The late nineteenth century had seen the arrival of wealthy New Yorkers and Philadelphians looking for a place to spend the long hot summers. Sea Gate was just the ticket. Elaborate Victorian houses popped up from one end of town to the other, each one more fanciful and expensive than the last. Some houses displayed ocean views, while others faced the verdant town square. Ocean Avenue had boasted one of the first boardwalk in the United States, a wide expanse of wooden planks designed as a promenade by the sea.

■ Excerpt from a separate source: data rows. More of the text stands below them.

/-- A stored sample at byte address a (R83): zero from an uncorrectable word. -/
def Copy.sample (c : Copy) (d cplx : Bool) (a : Nat) : IQ :=
  if c.poisoned d a then (0, 0) else (signed 16 (c.readLE d a 2), if cplx then signed 16 (c.readLE d (a + 2) 2) else 0)

/-- An envelope point (R145): AMP and PH, zero gain from an uncorrectable word. -/
def Copy.point (c : Copy) (d : Bool) (a : Nat) : Nat × Nat :=
  if c.poisoned d a then (0, 0) else (c.readLE d a 2, c.readLE d (a + 2) 2)

/-- Stored sample n of a SEG item or of a carrier plane (R83, R86): zero from a missing grain (R112) or a late line (R249). -/
def State.storedSample (s : State) (v : Nat) (it : Item) (n : Nat) : IQ :=
  let w0 := wordOf it.words 0
  let w1 := wordOf it.words 1
  let x := s.voice v
  if x.absent.contains (n / 512) ∨ x.lateAt it false n then (0, 0)
  else (s.grainCopy v it (n / 512)).sample (wordInDram w0 w1) (segCplx w0) (s.wordAddr w1 + n * sampleBytes w0)

/-- The gain of carrier sample n (R145): a in units of 2^-15 / S, and the phase in units of 2^-24 turn. Both are exact, for S divides
2^8. -/
def State.envelope (s : State) (v : Nat) (it : Item) (n : Nat) : Int × Nat :=
  let w0 := wordOf it.words 0
  let w2 := wordOf it.words 2
  let x := s.voice v
  if x.absent.contains (n / 512) ∨ x.lateAt it true n then (0, 0)
  else
    let c := s.grainCopy v it (n / 512)
    let sub := envSub w0
    let k := n / sub
    let at_ := fun (i : Nat) => c.point (wordInDram w0 w2) (s.wordAddr w2 + 4 * i)
    let p := at_ k
    let q := if k + 1 = it.len / sub then p else at_ (k + 1)
    let step : Int := (n % sub : Nat)
    (p.1 * sub + ((q.1 : Int) - p.1) * step, wrap 24 ((p.2 * sub + signed 16 (wrap 16 ((q.2 : Int) - p.2)) * step) * (256 / sub : Nat)))

/-- z turned by the voice's phasor with ROT, before rounding: 2^17 times the sample (R86). -/
def VoiceSt.rotate (x : VoiceSt) (w0 : Nat) (z : IQ) : IQ := if segRot w0 then mulIQ z (phasor x.acc) else (z.1 * 2 ^ 17, z.2 * 2 ^ 17)

/-- A rotated sample, rounded and saturated once, the saturations being counted (R86, R141). -/
def State.shaped (s : State) (v c : Nat) (it : Item) (z : IQ) : IQ × State :=
  let r := narrow 16 17 ((s.voice v).rotate (wordOf it.words 0) z)
  (r.1, s.compSat c r.2)

/-- One MOD sample before rotation and rounding: carrier × a × exp(j φ), 2^55 S times (R145). -/
def State.modProduct (s : State) (v : Nat) (it : Item) (n : Nat) : IQ :=
  let e := s.envelope v it n
  let z := mulIQ (s.storedSample v it n) (turnPhasor e.2)
  (z.1 * e.1, z.2 * e.1)

/-- A MOD sample (R145): on the grid the product is rounded once, after the rotation; off it the filter follows the rounded product. -/
def State.modSample (s : State) (v c : Nat) (it : Item) (n voff : Nat) : IQ × State :=
  let k := 56 + bits (wordOf it.words 0) 1 0
  if voff = 0 then
    let r := narrow 16 (k + 17) ((s.voice v).rotate (wordOf it.words 0) (s.modProduct v it n))
    (r.1, s.compSat c r.2)
  else s.shaped v c it (offGrid voff it.len (fun i => (narrow 16 k (s.modProduct v it i)).1) n)

/-- The accumulator at the voice sample i samples on from the present one, both in one item (R69, R80): a past one from the record, a future one
by the steps of R69. -/
def VoiceSt.phaseAt (x : VoiceSt) (i : Int) : Nat :=
  if i < 0 then x.phases.getD (-i - 1).toNat 0 else (forN i.toNat (fun _ y => y.ncoEnd.ncoBegin) x).acc

/-- A TONE sample (R89): AMP times the generator's value, rounded to 16 bits. AMP is below 2^15, so nothing saturates on the grid. -/
def State.toneSample (s : State) (v : Nat) (it : Item) (n voff : Nat) : IQ :=
  let w0 := wordOf it.words 0
  let amp := bits w0 15 0
  let tone := fun (i : Nat) =>
    let p := phasor ((s.voice v).phaseAt ((i : Int) - n))
    (narrow 16 17 (p.1 * amp, p.2 * amp)).1
  let z := (narrow 16 0 (offGrid voff it.len tone n)).1
  (z.1, if segCplx w0 then z.2 else 0)

/-! ### TICK items (R90, R249) -/

/-- An edge: its exact instant, num / den DTIME units, and the level after it. -/
abbrev Edge := (Int × Int) × Int

/-- The rising and falling edge of pulse n of TAI second sec in a RATIO train (R90). -/
def pulseEdges (w0 w1 w2 w3 sec n : Nat) : List Edge :=
  let den := bits w1 31 0
  let t : Int := (sec * second + bits w2 47 0) * den + n * bits w1 63 32 * second
  [((t, den), signed 16 (bits w0 31 16)), ((t + bits w3 47 0 * den, den), signed 16 (bits w0 15 0))]

/-- The edges of a RATIO train around DTIME t in TAI second sec: of the pulses that stay within the second, those next to t. -/
def edgesIn (w0 w1 w2 w3 t sec : Nat) : List Edge :=
  let step := bits w1 63 32 * second
  let den := bits w1 31 0
  let last := (second * den - 1 - bits w2 47 0 * den) / max 1 step
  let near := (t - sec * second - bits w2 47 0) * den / max 1 step
  if second ≤ bits w2 47 0 then []
  else (List.range 5).flatMap fun i =>
    let n := min near last + i
    if n < 2 ∨ last + 2 < n then [] else pulseEdges w0 w1 w2 w3 sec (n - 2)

/-- An edge takes its place among edges of one train in order of time; of two at one instant the one that came first stays first. -/
def putEdge (e : Edge) : List Edge → List Edge
  | [] => [e]
  | f :: r => if e.1.1 < f.1.1 then e :: f :: r else f :: putEdge e r

/-- The edges of TICK item it that can shape a sample at DTIME t, in order: a LIST's without those from uncorrectable words, and a RATIO
train's around t. -/
def State.tickEdges (s : State) (v : Nat) (it : Item) (j t : Nat) : List Edge :=
  let w := wordOf it.words
  if bit (w 2) 63 then
    let a := t / second
    ((if a = 0 then [] else edgesIn (w 0) (w 1) (w 2) (w 3) t (a - 1)) ++ edgesIn (w 0) (w 1) (w 2) (w 3) t a ++
      edgesIn (w 0) (w 1) (w 2) (w 3) t (a + 1)).foldl (fun l e => putEdge e l) []
  else
    let c := s.grainCopy v it j
    let a := s.wordAddr (w 1)
    ((List.range (bits (w 3) 31 0)).filter fun k => !c.poisoned false (a + 16 * k) && !c.poisoned false (a + 16 * k + 8)).map fun k =>
      (((c.readLE false (a + 16 * k + 4) 12 : Nat), 1), signed 16 (c.readLE false (a + 16 * k + 2) 2))

/-- Where an edge lies on the voice's timeline, in 1/1024 voice samples, ties later (R80). -/
def Grid.placeEdge (g : Grid) (e : Int × Int) : Int := roundDiv ((e.1 - g.epoch * e.2) * 1024 * g.vden) (g.vnum * e.2)

/-- An edge due before its late line arrives takes effect at the first sample after the arrival (R249). -/
def VoiceSt.deferEdge (x : VoiceSt) (it : Item) (p : Int) : Int :=
  let d := p - it.first - 512 * 1024 * (it.next - 1 : Nat)
  match x.late.find? fun l => decide ((l.from_ : Int) * 1024 ≤ d) && decide (d < l.upTo * 1024) with
  | some l => it.first + 512 * 1024 * (it.next - 1 : Nat) + l.upTo * 1024
  | none => p

/-- 2^16 times the part of a step at position p that a sample at position q shows, in item it: all of one that lies at or before the item's
first sample, none of one at or after its end, one half at the edge itself, and within the filter's 2.00 ns of it the step's shape (R80, R90). -/
def Grid.stepPart (g : Grid) (it : Item) (p q : Int) : Int :=
  if p ≤ it.first then 2 ^ 16
  else if it.len ≠ 0 ∧ it.first + it.len * 1024 ≤ p then 0
  else if q = p then 2 ^ 15
  else if (q - p).natAbs * g.vnum * 500000000 < 1024 * g.vden * second then Config.stepShape (it.first % 1024).toNat (q - p)
  else if p ≤ q then 2 ^ 16
  else 0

Listening to John talk, she could imagine handsome men and beautiful women strolling arm in arm in the summer sun. She’d found herself blinking back tears as a bustling, successful Ocean Avenue flashed across the movie screen he’d set up at the front of the room. Time had been as cruel to the town as it had been to so many of its residents.

“We’re not Cape May,” he admitted, “but there was a time when we were every bit as popular. We can do it again, but only if we stick together.”

They were at a critical juncture. If a few more stores and beachfront houses toppled to Eagle Management, they wouldn’t stand a chance, and that suddenly seemed a terrible shame to Alex.